2) Your previous book ’The Long Tail’ has been a huge success, but there has also been a debate whether the hits still dominate or not. Is there anything you would change or add, or is the book still as relevant now as it was three years ago?

”Not really”, and ”more”. Virtually all the debate about the Long Tail has focused on misunderstandings of it. All the points about this not being the death of the blockbuster, that it’s hard for producers to make money in the Long Tail, that aggregators need both head and tail,  that LT markets with poor filters don’t work very well, powerlaws vs lognormals, are all in the book. Most critics have either not read the book or have chosen to caricature it to make their own rhetorical point. That’s not to say that the theory is perfect and can’t be improved – like all theories it’s a work in process and more data will help refine it beyond my own work. But the basic premise – a powerlaw distribution reflects the nature shape of our culture in a marketplace without distribution scarcity – seem to be pretty widely accepted at this point.

3) Will we learn much more from your forthcoming book ’Free’ than what we can from your article in Wired?
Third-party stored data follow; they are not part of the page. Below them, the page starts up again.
-- ==== Sys2Proof/Machine/VectorFloat.lean ====
section
/-!
DEFINITION. Vector floating-point instructions (R125, R126).
-/
namespace Sys2Proof.Machine

def State.ftz (s : State) (i : Inst) : Bool := (s.core i.c).kernel.ftz

/-- A per-lane instruction on exact FP32 values; `rounds` gives it the rounding field of R125. -/
def State.floatOp (s : State) (i : Inst) (kb kc : SrcKind) (rounds : Bool) (f : Bool → FVal → FVal → FVal → FVal) : State :=
  s.issue i (vecForm i.u .any kb kc (dstT i.u) (i.u.onlyBits (if rounds then 0x7830 else 0x7800)) false) fun s =>
    let z := s.ftz i
    let rm := i.u.bits 4 2
    .next (s.putT i ((s.grp i).passing i.u) i.u.d.toNat fun l =>
      f32 z rm (f (rm == 2) (ld32 z (s.srcA i l)) (ld32 z (s.srcB i l)) (ld32 z (s.srcC i l))))

def execFadd (g : GroupRef) (u : Fields) (s : State) : Host.Outcome State Fault Refusal :=
  .next (s.floatOp (inst g u) .any .unused true fun down a b _ => FVal.add down a b)

def execFsub (g : GroupRef) (u : Fields) (s : State) : Host.Outcome State Fault Refusal :=
  .next (s.floatOp (inst g u) .any .unused true fun down a b _ => FVal.add down a b.neg)

def execFmul (g : GroupRef) (u : Fields) (s : State) : Host.Outcome State Fault Refusal :=
  .next (s.floatOp (inst g u) .any .unused true fun _ a b _ => a.mul b)

def execFmula (g : GroupRef) (u : Fields) (s : State) : Host.Outcome State Fault Refusal :=
  .next (s.floatOp (inst g u) .any .any true fun down a b c => fmaVal down a b c)

def execFmin (g : GroupRef) (u : Fields) (s : State) : Host.Outcome State Fault Refusal :=
  .next (s.floatOp (inst g u) .any .unused false fun _ a b _ => FVal.pick false a b)

def execFmax (g : GroupRef) (u : Fields) (s : State) : Host.Outcome State Fault Refusal :=
  .next (s.floatOp (inst g u) .any .unused false fun _ a b _ => FVal.pick true a b)

def execFabs (g : GroupRef) (u : Fields) (s : State) : Host.Outcome State Fault Refusal :=
  .next (s.floatOp (inst g u) .unused .unused false fun _ a _ _ => a.abs)

def execFneg (g : GroupRef) (u : Fields) (s : State) : Host.Outcome State Fault Refusal :=
  .next (s.floatOp (inst g u) .unused .unused false fun _ a _ _ => a.neg)

def execFsqrt (g : GroupRef) (u : Fields) (s : State) : Host.Outcome State Fault Refusal :=
  .next (s.floatOp (inst g u) .unused .unused false fun _ a _ _ => a.sqrt)

def execFcmp (g : GroupRef) (u : Fields) (s : State) : Host.Outcome State Fault Refusal :=
  .next (s.issue (inst g u) (vecForm u .any .any .unused (dstP u) (decide (u.opmod ≤ 7)) false) fun s =>
    let i := inst g u
    let z := s.ftz i
    .next (s.putP i ((s.grp i).passing u) u.d.toNat fun l => compareFloat u.opmod (ld32 z (s.srcA i l)) (ld32 z (s.srcB i l))))

/-- A per-lane instruction whose result is fixed only within some units in the last place: each lane takes a free value
(R126, assumption 9). -/
def State.nearOp (s : State) (i : Inst) (f : Bool → Nat → Nat → Nat) : State :=
  s.issue i (vecForm i.u .any .unused .unused (dstT i.u) (i.u.opmod == 0) false) fun s =>
    let s1 := s.putT i ((s.grp i).passing i.u) i.u.d.toNat fun l =>
      BitVec.ofNat 32 (f (s.ftz i) (s.srcA i l).toNat (Config.freeNat (s.free + l)))
    .next { s1 with free := s1.free + 64 }

def execFrcp (g : GroupRef) (u : Fields) (s : State) : Host.Outcome State Fault Refusal :=
  .next (s.nearOp (inst g u) (frecip false))

def execFrsq (g : GroupRef) (u : Fields) (s : State) : Host.Outcome State Fault Refusal :=
  .next (s.nearOp (inst g u) (frecip true))

def execFexp2 (g : GroupRef) (u : Fields) (s : State) : Host.Outcome State Fault Refusal :=
  .next (s.nearOp (inst g u) fexp2)

def execFlog2 (g : GroupRef) (u : Fields) (s : State) : Host.Outcome State Fault Refusal :=
  .next (s.nearOp (inst g u) flog2)

/-- A packed instruction: two BF16 or FP16 values per register (R125). -/
def State.packedOp (s : State) (i : Inst) (kc : SrcKind) (f : (Nat → FVal) → FVal) : State :=
  s.issue i (vecForm i.u .any .any kc (dstT i.u) (i.u.onlyBits 0x7840) false) fun s =>
    let fmt := if i.u.bit 6 then FFmt.fp16 else FFmt.bf16
    .next (s.putT i ((s.grp i).passing i.u) i.u.d.toNat fun l => packed2 fmt (s.ftz i) f [s.srcA i l, s.srcB i l, s.srcC i l])

def execPmula2 (g : GroupRef) (u : Fields) (s : State) : Host.Outcome State Fault Refusal :=
  .next (s.packedOp (inst g u) .any fun x => fmaVal false (x 0) (x 1) (x 2))

def execPadd2 (g : GroupRef) (u : Fields) (s : State) : Host.Outcome State Fault Refusal :=
  .next (s.packedOp (inst g u) .unused fun x => FVal.add false (x 0) (x 1))

def execPmul2 (g : GroupRef) (u : Fields) (s : State) : Host.Outcome State Fault Refusal :=
  .next (s.packedOp (inst g u) .unused fun x => (x 0).mul (x 1))

/-- Sum of a list in an order that free values choose: two elements are replaced by their sum until one is left. -/
def sumAnyOrder (ftz : Bool) : Nat → Nat → List Word → Word
  | 0, _, xs => xs.headD 0
  | n + 1, fr, xs =>
    match xs with
    | [] => 0
    | [x] => x
    | xs =>
      let i := Config.freeNat fr % xs.length
      let ys := xs.eraseIdx i
      let j := Config.freeNat (fr + 1) % ys.length
      sumAnyOrder ftz n (fr + 2) (ys.eraseIdx j ++ [f32 ftz 0 (FVal.add false (ld32 ftz (xs.getD i 0)) (ld32 ftz (ys.getD j 0)))])

/-- GREDF: ADD in an order that the module does not specify (R126). -/
def execGredf (g : GroupRef) (u : Fields) (s : State) : Host.Outcome State Fault Refusal :=
  .next (s.collective (inst g u) (vecForm u .tOnly .unused .unused (dstT u) (decide (u.opmod ≤ 2)) true) 4 (u.bit 11) fun s m =>
    let i := inst g u
    let z := s.ftz i
    let xs := (List.range (s.core i.c).W).map (s.contribution i m)
    let r := match u.opmod with
      | 0 => sumAnyOrder z 64 s.free xs
      | o => (xs.drop 1).foldl (fun v x => f32 z 0 (FVal.pick (o == 1) (ld32 z v) (ld32 z x))) (xs.headD 0)
    let s1 := s.putT i m u.d.toNat fun _ => r
    .next { s1 with free := s1.free + 128 })

end Sys2Proof.Machine
end

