/-- A window is ACTIVE when both modules hold it with equal settings; records inside it are staged or performed at the home, others are counted
and dropped; an epoch is closed, applied and reported; reload reads answer with the sector (R473 to R478, R481 to R485). -/
def Obligations.MirrorWindows : Prop :=
  ∀ (s : State) (w : WinIdx) (x : MirWin), x = s.win w →
    (∀ (mode : Fin 3) (lag start len : Nat), mode.val ≠ 0 →
      (x.state = .active → (mode.val, lag, start, len) ≠ (x.mode, x.lag, x.start, x.len) →
        ∃ t, exec (.windowOffer w mode lag start len) s = .next t ∧ (t.win w).state = .waiting ∧ (t.win w).staged = [] ∧
          (∀ v, v ≠ w.val → t.win v = s.win v) ∧ t.store = s.store) ∧
      (x.state = .waiting → s.twin.state = .paired → (mode.val, lag, start, len) = (x.mode, x.lag, x.start, x.len) →
        ∃ t, exec (.windowOffer w mode lag start len) s = .next t ∧ (t.win w).state = .active ∧ (t.win w).epoch = 1 ∧
          (t.win w).applied = 0 ∧ (∀ v, v ≠ w.val → t.win v = s.win v) ∧ t.store = s.store)) ∧
    (∀ (line : Nat) (data : List (Nat × Byte)) (tag : Word), line % 128 = 0 → line < 2 ^ 48 → (∀ e ∈ data, e.1 < 128) → s.twin.rate ≠ 0 →
      (s.windowTakes w 2 line = true → ∃ t, exec (.epochWriteRecord w line data) s = .next t ∧ t.store = s.store ∧
        t.win w = { x with staged := x.staged ++ [(line, data)], stagedBytes := x.stagedBytes + recordBytes data } ∧
        ∀ v, v ≠ w.val → t.win v = s.win v) ∧
      (s.windowTakes w 1 line = true → ∃ (t : State) (r : Req), exec (.syncWriteRecord w tag line data) s = .next t ∧
        t = (s.addReq r).serveNow s.fab.nextReq ∧ r.agent = .mirror ∧ r.addr = line ∧ r.op = .write data ∧ r.tag = tag.toNat) ∧
      (∀ i ∈ [Instr.epochWriteRecord w line data, .syncWriteRecord w tag line data],
        s.windowTakes w 1 line = false → s.windowTakes w 2 line = false →
        ∃ t, exec i s = .next t ∧ t.twin.windows = s.twin.windows ∧ t.fab = s.fab ∧ t.store = s.store ∧
          SMap.get 0 t.twin.counters 0x228 = SMap.get 0 s.twin.counters 0x228 + 1)) ∧
    (∀ (tag : Word) (o : SyncOut), s.twin.syncs.find? (fun y => y.tag == tag.toNat && !y.dead) = some o →
      ∃ t, exec (.syncAck tag) s = .next t ∧ t.twin.syncs = s.twin.syncs.erase o ∧ t.store = s.store ∧ ∀ r, o.rid = some r → t.gone r) ∧
    (∀ epoch : Nat, s.twin.rate ≠ 0 → x.state = .active → x.mode = 2 → x.closedHere = none →
      (x.staged = [] → ∃ t, exec (.epochCloseRecord w epoch) s = .next t ∧ (t.win w).applied = epoch ∧ (t.win w).closedHere = none ∧
        t.out = .record 5 w epoch [] :: s.out ∧ t.store = s.store) ∧
      (x.staged ≠ [] → ∃ t s1 : State, exec (.epochCloseRecord w epoch) s = .next t ∧ (s1.win w).closedHere = some (epoch, x.staged) ∧
        (s1.win w).staged = [] ∧ s1.store = s.store ∧ s1.fab.reqs.length = s.fab.reqs.length + x.staged.length ∧
        t = (List.range x.staged.length).foldl (fun (y : State) i => y.serveNow (s.fab.nextReq + i)) s1)) ∧
    (∀ (epoch n : Nat) (within : Bool), x.closed = some (epoch, n) → ∃ t, exec (.epochApplied w epoch within) s = .next t ∧
      t.win w = { x with closed := none, lagExceeded := !within } ∧ (∀ v, v ≠ w.val → t.win v = s.win v) ∧ t.store = s.store) ∧
    (∀ (tag : Word) (addr a : Nat), s.twin.state = .paired → a = addr / 32 * 32 →
      ∃ t, exec (.reloadRequest tag addr) s = .next t ∧ t.store = s.store ∧ t.fab = s.fab ∧
        t.out = (if (s.reloadAt a).isSome = true ∧ s.sectorBad a = false
          then .record 6 0 a (leBytes 4 tag.toNat ++ leBytes 4 0 ++ s.physBytes a 32) :: s.out
          else .record 7 0 a (leBytes 4 tag.toNat ++ leBytes 4 0) :: s.out)) ∧
    (∀ (h : HalfIdx) (r : Repair) (i : Nat) (tag : Word) (b : List Byte), (s.half h).repair = some r →
      (∀ k, k < 16 → k ≠ h.val → (s.half k).repair = none) → i = (tag.toNat + 2 ^ 32 - r.tag) % 2 ^ 32 → i ∈ r.left → b.length = 32 →
      r.left.erase i ≠ [] →
      ∃ t, exec (.reloadData tag (some b)) s = .next t ∧ s.onlyHalf t h ∧
        t.half h = { s.half h with repair := some { r with left := r.left.erase i, data := SMap.putBytes r.data (32 * i) b } }) ∧
    (∀ c : Cmd, w.val = c.arg 0 1 →
      (s.doing c 0x0702 24 [(2, 2)] → s.twin.state ≠ .paired → c.arg 1 1 ≤ 2 → c.arg 1 1 ≠ 0 →
        (if c.arg 1 1 = 2 then 50 ≤ c.arg 4 4 ∧ c.arg 4 4 ≤ 10000000 else c.arg 4 4 = 0) → c.arg 8 8 % granuleBytes = 0 →
        s.windowMeets w (c.arg 8 8) (c.arg 0x10 8) = false → c.arg 0x10 8 % granuleBytes = 0 → inOneTier (c.arg 8 8) (c.arg 0x10 8) = true →
        addrClass (c.arg 8 8) ≠ .tier3 → x.state = .off ∨ x.state = .broken →
        ∀ y : MirWin, y = { state := .waiting, mode := c.arg 1 1, lag := c.arg 4 4, start := c.arg 8 8, len := c.arg 0x10 8, peer := x.peer } →
        ∃ t, exec .mirrorSet s = .next t ∧ (s.setWin w y).answered t c 0 []) ∧
      (s.doing c 0x0703 4 [(1, 3)] → c.role ≠ 1 → x.state = .active → x.mode = 2 → x.closed = none →
        ∃ t, exec .epochClose s = .next t ∧
          ((s.setWin w { x with closed := some (x.epoch, s.now), epoch := x.epoch + 1, fill := 0 }).sendRecord 3 w x.epoch []).answered
            t c 0 (leBytes 8 x.epoch)))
Of course! Chapters include the history of free (going back to the Babalonians and before), the psychology of free, the virtues of ”waste” (including the cost of ”unpriced negative externalities”, such as climate change), and lot and lots of economics and new business models.  Free is deeply misunderstood and often viewed with scepticism, but the book explains the difference between the 20th Century ”free”, which is about direct cross-subsidies in the inflationary economy of atoms (physical stuff) and 21st Century Free, which is about indirect cross-subsidies in the deflationary economy of bits (everything online). One is basically just a marketing gimmick while the other is a new economic model.

4) For how long can one talk about a book without releasing it? Seriously, is it more important to create expectations of what will come in the future than to actual deliver?

I’m a big believer in ”release early and often”. My model seems to follow a three-year path, from the first beta-testing of an idea in speeches and conversations, then blogging, then a Wired article, then more speeches and blogging, and finally a book. I think this is the best way to enhance and ”stress-test” an idea in progress, while building a constituency and potential market for the idea once it comes out in packaged form. In science, we call this peer review. In software, it’s beta testing. I think ideas grow best when they are shared as widely as possible. They get better by letting them go, and I just assume that the benefits will return to me, one way or another.